This is adapted from a Weight Watchers recipe.
My version is NOT Weight Watchers.
Also, this one reheats like a BOSS, so if you want to make extra and save it for lunches, it’s great that way.
- 1/2 lb penne pasta
- 4ish slices of bacon (I’ve been known to use 6… or 8)
- 1 T butter
- 1 large chicken breast, cut into bite size pieces
- 1 T flour
- 1 pkg ranch dressing mix
- 1.5 cups milk
- 1 cup (or like a handful or so, I never measure cheese) shredded cheddar
- salt and pepper
- Cook the pasta in salted water. If you don’t know how, read the directions on the box (no shame if you’ve never done it before!)

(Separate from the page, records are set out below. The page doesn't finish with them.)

-- ==== Sys2Proof/Laws/KeptHif.lean ====
section
/-! SUPPORT. What the operations of Machine/Hif.lean keep. -/

namespace Sys2Proof.Laws

open Sys2Proof.Machine

theorem kept_badAccess {k0 s : State} {bar : Nat} {write : Bool} {off : Nat} (hk : Kept k0 s) :
    Kept k0 (badAccess s bar write off) := by
  unfold badAccess
  dsimp only
  exact kept_setErr (Kept.ite ‹_› (kept_setFld (kept_setFlag (kept_setFld ‹_›))))

theorem kept_pdAccess {k0 s : State} {write : Bool} {off : Nat} (hk : Kept k0 s) :
    Kept k0 (pdAccess s write off) := by
  unfold pdAccess
  dsimp only
  exact Kept.ite (kept_count1 (kept_setErr (Kept.ite ‹_› (kept_setFld (kept_setFlag (kept_setFld ‹_›)))))) (kept_setErr
    (Kept.ite ‹_› (kept_setFld (kept_setFlag (kept_setFld ‹_›)))))

theorem kept_ringCfgWrite {k0 s : State} {v : Nat} {size : RF} {en : RF} {err : RF} {others : List RF} {onEnable : State →
  State} (hk : Kept k0 s) (honEnable : ∀ t, Kept k0 t → Kept k0 (onEnable t)) :
    Kept k0 (ringCfgWrite s v size en err others onEnable) := by
  unfold ringCfgWrite
  dsimp only
  apply Kept.ite
  apply Kept.ite
  exact Kept.ite (Kept.foldl ‹_› (fun _ _ _ => (kept_setFld ‹_›))) (kept_setFld (Kept.foldl ‹_› (fun _ _ _ => (kept_setFld
    ‹_›))))
  apply Kept.ite
  apply honEnable
  exact kept_setFld (kept_setFld (Kept.ite (Kept.foldl ‹_› (fun _ _ _ => (kept_setFld ‹_›))) (kept_setFld (Kept.foldl ‹_›
    (fun _ _ _ => (kept_setFld ‹_›))))))
  exact kept_setFld (Kept.ite (Kept.foldl ‹_› (fun _ _ _ => (kept_setFld ‹_›))) (kept_setFld (Kept.foldl ‹_› (fun _ _ _ =>
    (kept_setFld ‹_›)))))
  exact kept_setFld (Kept.ite (Kept.foldl ‹_› (fun _ _ _ => (kept_setFld ‹_›))) (kept_setFld (Kept.foldl ‹_› (fun _ _ _ =>
    (kept_setFld ‹_›)))))

theorem kept_sqCfgWrite {k0 s : State} {n : Nat} {v : Nat} (hk : Kept k0 s) :
    Kept k0 (sqCfgWrite s n v) := by
  unfold sqCfgWrite
  exact kept_ringCfgWrite ‹_› (fun _ _ => (kept_setSq (kept_setFld ‹_›)))

theorem kept_cqCfgWrite {k0 s : State} {n : Nat} {v : Nat} (hk : Kept k0 s) :
    Kept k0 (cqCfgWrite s n v) := by
  unfold cqCfgWrite
  exact kept_ringCfgWrite ‹_› (fun _ _ => (kept_setCq (kept_setFld (kept_setFld ‹_›))))

theorem kept_eqCfgWrite {k0 s : State} {n : Nat} {v : Nat} (hk : Kept k0 s) :
    Kept k0 (eqCfgWrite s n v) := by
  unfold eqCfgWrite
  exact kept_ringCfgWrite ‹_› (fun _ _ => (kept_setEq (kept_setFld (kept_setFld ‹_›))))

theorem kept_execRingEnable {k0 : State} {r : RingSel} {v : Word} {s : State} (hk : Kept k0 s) :
    OutKept k0 (execRingEnable r v s) := by
  unfold execRingEnable
  apply OutKept.next
  split
  exact kept_sqCfgWrite ‹_›
  exact kept_cqCfgWrite ‹_›
  exact kept_eqCfgWrite ‹_›

theorem kept_hostActs {k0 s : State} {u : HostUpdate} (h : Kept k0 s) : Kept k0 (hostActs s u) :=
  ⟨h.pend, fun w => wf_writes (h.mem w), h.regs, h.dt, h.el, h.floor, h.burned⟩

theorem kept_sqDoorbell {k0 s : State} {n : Nat} {v : Nat} (hk : Kept k0 s) :
    Kept k0 (sqDoorbell s n v) := by
  unfold sqDoorbell
  exact Kept.ite (kept_badAccess ‹_›) (Kept.ite ‹_› (Kept.ite (kept_ringFault ‹_›) (kept_setSq ‹_›)))

theorem kept_execSqTailDoorbell {k0 : State} {n : Fin 16} {v : Word} {u : HostUpdate} {s : State} (hk : Kept k0 s) :
    OutKept k0 (execSqTailDoorbell n v u s) := by
  unfold execSqTailDoorbell
  exact OutKept.next (kept_sqDoorbell (kept_hostActs ‹_›))

theorem kept_cqDoorbell {k0 s : State} {n : Nat} {v : Nat} (hk : Kept k0 s) :
    Kept k0 (cqDoorbell s n v) := by
  unfold cqDoorbell
  exact Kept.ite (kept_badAccess ‹_›) (Kept.ite ‹_› (Kept.ite (kept_setCq ‹_›) (kept_ringFault ‹_›)))

theorem kept_eqDoorbell {k0 s : State} {n : Nat} {v : Nat} (hk : Kept k0 s) :
    Kept k0 (eqDoorbell s n v) := by
  unfold eqDoorbell
  exact Kept.ite (kept_badAccess ‹_›) (Kept.ite ‹_› (Kept.ite (kept_setEq ‹_›) (kept_ringFault ‹_›)))

theorem kept_execCqHeadDoorbell {k0 : State} {n : Fin 16} {v : Word} {s : State} (hk : Kept k0 s) :
    OutKept k0 (execCqHeadDoorbell n v s) := by
  unfold execCqHeadDoorbell
  exact OutKept.next (kept_cqDoorbell ‹_›)

theorem kept_execEqHeadDoorbell {k0 : State} {n : Fin 4} {v : Word} {s : State} (hk : Kept k0 s) :
    OutKept k0 (execEqHeadDoorbell n v s) := by
  unfold execEqHeadDoorbell
  exact OutKept.next (kept_eqDoorbell ‹_›)

theorem kept_fetchFrom {k0 s : State} {n : Nat} (hk : Kept k0 s) :
    Kept k0 (fetchFrom s n) := by
  unfold fetchFrom
  dsimp only
  exact Kept.ite (kept_ringFault (kept_hostUpd ‹_› (fun _ => rfl))) (Kept.ite (kept_ringFault (kept_hostUpd ‹_› (fun _ =>
    rfl))) (kept_hostUpd (kept_setSq (kept_setFld (kept_hostUpd ‹_› (fun _ => rfl)))) (fun _ => rfl)))

theorem kept_settle {k0 : State} {x0 : Nat} {x1 : State} (hk : Kept k0 x1) :
    Kept k0 (settle x0 x1) := by
  induction x0 generalizing x1 with
  | zero =>
    unfold settle
    assumption
  | succ _ ih =>
    unfold settle
    split
    apply ih
    exact kept_completeJudged ‹_›
    assumption

theorem kept_execDescriptorFetch {k0 s : State} (hk : Kept k0 s) :
    OutKept k0 (execDescriptorFetch s) := by
  unfold execDescriptorFetch
  dsimp only
  apply OutKept.next
  apply kept_settle
  split
  exact kept_fetchFrom ‹_›
  assumption

theorem kept_writeCompletion {k0 s : State} {n : Nat} (hk : Kept k0 s) :
    Kept k0 (writeCompletion s n) := by
  unfold writeCompletion
  split
  assumption
  exact Kept.ite ‹_› (Kept.ite (kept_ringFault ‹_›) (kept_drainCheck (kept_putCompletion ‹_›)))

theorem kept_execCompletionWrite {k0 : State} {n : Fin 16} {s : State} (hk : Kept k0 s) :
    OutKept k0 (execCompletionWrite n s) := by
  unfold execCompletionWrite
  exact OutKept.next (kept_writeCompletion ‹_›)

theorem kept_writeEvent {k0 s : State} {n : Nat} (hk : Kept k0 s) :
    Kept k0 (writeEvent s n) := by
  unfold writeEvent
  split
  assumption
  exact Kept.ite ‹_› (Kept.ite (kept_ringFault ‹_›) (kept_putEvent ‹_›))

theorem kept_execEventRecordWrite {k0 : State} {n : Fin 4} {s : State} (hk : Kept k0 s) :
    OutKept k0 (execEventRecordWrite n s) := by
  unfold execEventRecordWrite
  exact OutKept.next (kept_writeEvent ‹_›)

theorem kept_execCoalesceTimeout {k0 : State} {r : RingSel} {s : State} (hk : Kept k0 s) :
    OutKept k0 (execCoalesceTimeout r s) := by
  unfold execCoalesceTimeout
  apply OutKept.next
  split
  assumption
  dsimp only
  exact Kept.ite (kept_raiseVec (kept_setCq ‹_›)) ‹_›
  dsimp only
  exact Kept.ite (kept_raiseVec (kept_setEq ‹_›)) ‹_›

theorem kept_linkReset {k0 s : State} (hk : Kept k0 s) :
    Kept k0 (linkReset s) := by
  unfold linkReset
  exact kept_hostUpd (kept_dropRegs ‹_›) (fun _ => rfl)

theorem kept_linkLost {k0 s : State} (hk : Kept k0 s) :
    Kept k0 (linkLost s) := by
  unfold linkLost
  exact kept_setFld (kept_setFld (kept_setFld ‹_›))

theorem kept_execPerstAssert {k0 : State} {low : Nat} {s : State} (hk : Kept k0 s) :
    OutKept k0 (execPerstAssert low s) := by
  unfold execPerstAssert
  dsimp only
  exact OutKept.next (kept_hostUpd (kept_linkReset (kept_linkLost (kept_enterRecovery ‹_›))) (fun _ => rfl))

theorem kept_execHotReset {k0 s : State} (hk : Kept k0 s) :
    OutKept k0 (execHotReset s) := by
  unfold execHotReset
  exact OutKept.next (kept_linkReset (kept_linkLost (kept_enterRecovery ‹_›)))

theorem kept_funcReset {k0 s : State} (hk : Kept k0 s) :
    Kept k0 (funcReset s) := by
  unfold funcReset
  exact kept_linkReset (kept_enterRecovery ‹_›)

theorem kept_execFlr {k0 s : State} (hk : Kept k0 s) :
    OutKept k0 (execFlr s) := by
  unfold execFlr
  exact OutKept.next (kept_funcReset ‹_›)

theorem kept_execLinkDown {k0 s : State} (hk : Kept k0 s) :
    OutKept k0 (execLinkDown s) := by
  unfold execLinkDown
  exact OutKept.next (kept_linkLost (kept_enterRecovery ‹_›))

theorem kept_execLinkUp {k0 : State} {width : Nat} {gen : Nat} {s : State} (hk : Kept k0 s) :
    OutKept k0 (execLinkUp width gen s) := by
  unfold execLinkUp
  exact OutKept.next (kept_setFld (kept_setFld (kept_setFld ‹_›)))

theorem kept_enterD3hot {k0 s : State} (hk : Kept k0 s) :
    Kept k0 (enterD3hot s) := by
  unfold enterD3hot
  exact kept_hostUpd (kept_enterRecovery ‹_›) (fun _ => rfl)

theorem kept_execD3hotEntry {k0 s : State} (hk : Kept k0 s) :
    OutKept k0 (execD3hotEntry s) := by
  unfold execD3hotEntry
  exact OutKept.next (kept_enterD3hot ‹_›)

theorem kept_leaveD3hot {k0 s : State} (hk : Kept k0 s) :
    Kept k0 (leaveD3hot s) := by
  unfold leaveD3hot
  exact kept_hostUpd ‹_› (fun _ => rfl)

theorem kept_execD3hotExit {k0 s : State} (hk : Kept k0 s) :
    OutKept k0 (execD3hotExit s) := by
  unfold execD3hotExit
  exact OutKept.next (kept_leaveD3hot ‹_›)

theorem kept_aerDrawn {k0 s : State} (hk : Kept k0 s) :
    Kept k0 (aerDrawn s) := by
  unfold aerDrawn
  exact kept_drawFree (kept_drawFree (kept_drawFree ‹_›))

theorem kept_logUnc {k0 s : State} {b : Nat} (hk : Kept k0 s) :
    Kept k0 (logUnc s b) := by
  unfold logUnc
  exact kept_hostUpd (kept_aerDrawn ‹_›) (fun _ => rfl)

theorem kept_logCor {k0 s : State} {b : Nat} (hk : Kept k0 s) :
    Kept k0 (logCor s b) := by
  unfold logCor
  exact kept_hostUpd (kept_aerDrawn ‹_›) (fun _ => rfl)

theorem kept_execAerFatal {k0 s : State} (hk : Kept k0 s) :
    OutKept k0 (execAerFatal s) := by
  unfold execAerFatal
  dsimp only
  exact OutKept.next (Kept.ite ‹_› (kept_enterRecovery (kept_logUnc ‹_›)))

theorem kept_execAerCorrectable {k0 s : State} (hk : Kept k0 s) :
    OutKept k0 (execAerCorrectable s) := by
  unfold execAerCorrectable
  dsimp only
  exact OutKept.next (Kept.ite (kept_logCor ‹_›) (kept_logUnc ‹_›))

theorem kept_execRecoveryHalted {k0 s : State} (hk : Kept k0 s) :
    OutKept k0 (execRecoveryHalted s) := by
  unfold execRecoveryHalted
  exact OutKept.next (Kept.ite (kept_resumeCheck (kept_setFld ‹_›)) ‹_›)

theorem kept_hifEnableWrite {k0 s : State} {b : Bool} (hk : Kept k0 s) :
    Kept k0 (hifEnableWrite s b) := by
  unfold hifEnableWrite
  apply Kept.ite
  apply Kept.ite
  dsimp only
  exact kept_resumeCheck (Kept.ite (kept_setFld (kept_setFld ‹_›)) (kept_setFld ‹_›))
  assumption
  exact kept_drainCheck (kept_setFld ‹_›)

theorem kept_execHifEnableWrite {k0 : State} {b : Bool} {s : State} (hk : Kept k0 s) :
    OutKept k0 (execHifEnableWrite b s) := by
  unfold execHifEnableWrite
  exact OutKept.next (kept_hifEnableWrite ‹_›)

theorem kept_resumeWrite {k0 s : State} (hk : Kept k0 s) :
    Kept k0 (resumeWrite s) := by
  unfold resumeWrite
  exact Kept.ite (kept_resumeCheck (kept_setFld ‹_›)) ‹_›

theorem kept_execResume {k0 s : State} (hk : Kept k0 s) :
    OutKept k0 (execResume s) := by
  unfold execResume
  exact OutKept.next (kept_resumeWrite ‹_›)

theorem kept_flushMsix {k0 s : State} (hk : Kept k0 s) :
    Kept k0 (flushMsix s) := by
  unfold flushMsix
  apply Kept.foldl
  assumption
  intro _
  intro _
  intro _
  dsimp only
  exact Kept.ite (kept_send (kept_hostUpd ‹_› (fun _ => rfl))) ‹_›

theorem kept_execMsixConfigWrite {k0 : State} {w : MsixWrite} {s : State} (hk : Kept k0 s) :
    OutKept k0 (execMsixConfigWrite w s) := by
  unfold execMsixConfigWrite
  apply OutKept.next
  split
  exact Kept.ite (kept_flushMsix (kept_hostUpd ‹_› (fun _ => rfl))) (kept_hostUpd ‹_› (fun _ => rfl))
  exact kept_flushMsix (kept_hostUpd ‹_› (fun _ => rfl))

theorem kept_portRead {k0 s : State} {n : Nat} (hk : Kept k0 s) :
    Kept k0 (portRead s n) := by
  unfold portRead
  dsimp only
  exact Kept.ite (kept_hostUpd (kept_setFld (kept_setReg ‹_›)) (fun _ => rfl)) (kept_hostUpd (kept_setReg ‹_›) (fun _ =>
    rfl))

theorem kept_portFlush {k0 s : State} {n : Nat} (hk : Kept k0 s) :
    Kept k0 (portFlush s n) := by
  unfold portFlush
  dsimp only
  exact kept_hostUpd ‹_› (fun _ => rfl)

theorem kept_portPush {k0 s : State} {n : Nat} {w : Nat} (hk : Kept k0 s) :
    Kept k0 (portPush s n w) := by
  unfold portPush
  apply Kept.ite
  assumption
  dsimp only
  exact Kept.ite (kept_raiseVec (Kept.ite (kept_setErr (kept_count1 (kept_hostUpd ‹_› (fun _ => rfl)))) (kept_hostUpd ‹_›
    (fun _ => rfl)))) (Kept.ite (kept_setErr (kept_count1 (kept_hostUpd ‹_› (fun _ => rfl)))) (kept_hostUpd ‹_› (fun _ =>
    rfl)))

theorem kept_portWrite {k0 s : State} {n : Nat} {w : Nat} {how : RillWith} (hk : Kept k0 s) :
    Kept k0 (portWrite s n w how) := by
  unfold portWrite
  apply kept_portPush
  split
  assumption
  exact kept_portRead ‹_›
  exact kept_portFlush ‹_›

theorem kept_queueWrite {k0 s : State} {n : Nat} {w : Nat} {how : RillWith} (hk : Kept k0 s) :
    Kept k0 (queueWrite s n w how) := by
  unfold queueWrite
  dsimp only
  exact Kept.ite (kept_count1 (kept_hostUpd ‹_› (fun _ => rfl))) (kept_hostUpd ‹_› (fun _ => rfl))

theorem kept_execRillQueueWrite {k0 : State} {q : RillSel} {w : BitVec 64} {how : RillWith} {s : State} (hk : Kept k0 s) :
    OutKept k0 (execRillQueueWrite q w how s) := by
  unfold execRillQueueWrite
  apply OutKept.next
  split
  exact kept_queueWrite ‹_›
  exact kept_portWrite ‹_›

theorem kept_execHostPortDataRead {k0 : State} {n : Fin 8} {s : State} (hk : Kept k0 s) :
    OutKept k0 (execHostPortDataRead n s) := by
  unfold execHostPortDataRead
  exact OutKept.next (kept_portRead ‹_›)

theorem kept_execHostPortFlush {k0 : State} {n : Fin 8} {s : State} (hk : Kept k0 s) :
    OutKept k0 (execHostPortFlush n s) := by
  unfold execHostPortFlush
  exact OutKept.next (kept_portFlush ‹_›)

theorem kept_execGlbFenceRead {k0 s : State} (hk : Kept k0 s) :
    OutKept k0 (execGlbFenceRead s) := by
  unfold execGlbFenceRead
  exact OutKept.next (kept_hostUpd (kept_setFld ‹_›) (fun _ => rfl))

end Sys2Proof.Laws
end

- While pasta is rollin’, cook the bacon until crisp and drain on paper towels. leave a little bit of the bacon drippings in the pan.
- Salt and pepper the chicken, then add butter. Cook the chicken in the glory that is bacon grease and butter. GET THAT CHICKEN DONE. We don’t mess around with raw chicken.
- Sprinkle the flour and ranch mix over the chicken. Try to stir it around until it’s mostly coated. Slowly stir in the milk and cook it, stirring occasionally, until it is thick and bubbly.
- Stir in the cheese and half of the bacon (crumbled). Stir and cook until the cheese is melted.
- Divide it up and add the rest of the bacon on top.